According to the BBC, some big companies are forming small internal units to act more like startups:
Kassir Hussain, director of connected homes at British Gas, says Hive was founded on the “lean start-up principles” espoused by Eric Ries in his book The Lean Startup: How Today’s Entrepreneurs Use Continuous Innovation to Create Radically Successful Businesses.
In practice, this means developing a product or service step by step, constantly consulting with customers so that money isn’t wasted on features they will not want. Each stage of development is tested – so-called “validated learning” – so that future success is almost built in to the process. Normal management structures don’t apply.

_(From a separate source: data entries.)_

-- ==== Sys2Proof/Machine/Crc.lean ====
section
/-! DEFINITION. The CRC5 functions (rules R70 to R73), over the configuration record of rule R1. -/

namespace Sys2Proof.Machine

/-- `crc5_step` (rule R70). -/
def crc5Step (p : Config.Params) (r : Crc5) (d : Bool) : Crc5 :=
  let fb := d ^^ r.getLsbD 4
  let shifted := r <<< 1
  if fb then shifted ^^^ p.crcPoly else shifted

/-- `crc5_run` (rule R71): the fold over the bits in order, from `CRC_INIT`; no final XOR, no reflection. -/
def crc5Run (p : Config.Params) (bits : List Bool) : Crc5 := bits.foldl (crc5Step p) p.crcInit

/-- The low `n` bits of a byte, the most significant of them first: `BIT_ORDER = MSB_FIRST` (rule R6, log entry 8). -/
def msbBits : Nat → Byte → List Bool
  | 0, _ => []
  | n + 1, b => b.getLsbD n :: msbBits n b

/-- `CRC5_ENC` (rule R72): `ENC_B0_BITS` of byte0, all of byte1, then the tail. -/
def crc5Enc (p : Config.Params) (b0 b1 : Byte) : Crc5 :=
  crc5Run p (msbBits p.encB0Bits b0 ++ (msbBits 8 b1 ++ List.replicate p.tailBits false))

/-- `CRC5_DEC` (rule R73): `DEC_B0_BITS` of byte0, all of byte1, then the tail. -/
def crc5Dec (p : Config.Params) (b0 b1 : Byte) : Crc5 :=
  crc5Run p (msbBits p.decB0Bits b0 ++ (msbBits 8 b1 ++ List.replicate p.tailBits false))

/-- `zext_8` of a CRC. -/
def crcByte (c : Crc5) : Byte := c.zeroExtend 8

/-! ### The affine form (rule R76), an executor twin for the spec's parameters -/

/-- `SYN0[i]`: the syndrome of byte0 bit i. -/
def syn0 : Nat → Crc5
  | 7 => 0x16 | 6 => 0x0B | 5 => 0x1F | 4 => 0x15 | 3 => 0x10 | 2 => 0x08 | 1 => 0x04 | 0 => 0x02 | _ => 0x00

/-- `SYN1[i]`: the syndrome of byte1 bit i. -/
def syn1 : Nat → Crc5
  | 7 => 0x01 | 6 => 0x1A | 5 => 0x0D | 4 => 0x1C | 3 => 0x0E | 2 => 0x07 | 1 => 0x19 | 0 => 0x16 | _ => 0x00

/-- The XOR of `syn i` over the bits i < n that are 1 in the byte. -/
def synXor (syn : Nat → Crc5) : Nat → Byte → Crc5
  | 0, _ => 0x00
  | n + 1, b => (if b.getLsbD n then syn n else 0x00) ^^^ synXor syn n b

/-- `CRC5_ENC` by rule R76's table. -/
def crc5EncTable (b0 b1 : Byte) : Crc5 := 0x07 ^^^ synXor syn0 8 b0 ^^^ synXor syn1 8 b1

/-- `CRC5_DEC` by rule R76's table. -/
def crc5DecTable (b0 b1 : Byte) : Crc5 := 0x16 ^^^ synXor syn0 6 b0 ^^^ synXor syn1 8 b1

end Sys2Proof.Machine
end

“We believe that job titles can actually prevent co-operation and teamwork,” says Mr Hussain. “It’s about encouraging an entrepreneurial mentality throughout the business. Hive’s product development is in days and weeks, not months and years.”
Hive’s Active Heating system, which lets you remotely control your home heating via smartphone, now has about 80,000 customers. But the service could not have come about from within British Gas’s complex corporate structure, Mr Hussain believes.
“Nearly three-quarters of Hive’s business is staffed by people with digital backgrounds from outside the group,” he says.
I see a few lessons here. First, the group has outsiders. Second, it is protected from the internal bureaucracy. Third, it has permission to take risks, which implies permission to fail. But it tries to limit the size of failures by staying in constant touch with customers. Not mentioned here is the idea that it has adequate resources, but that must be the case.
The other important question is how you would take this concept that seems to work well with consumer products and apply it to other sectors like, say, services or government.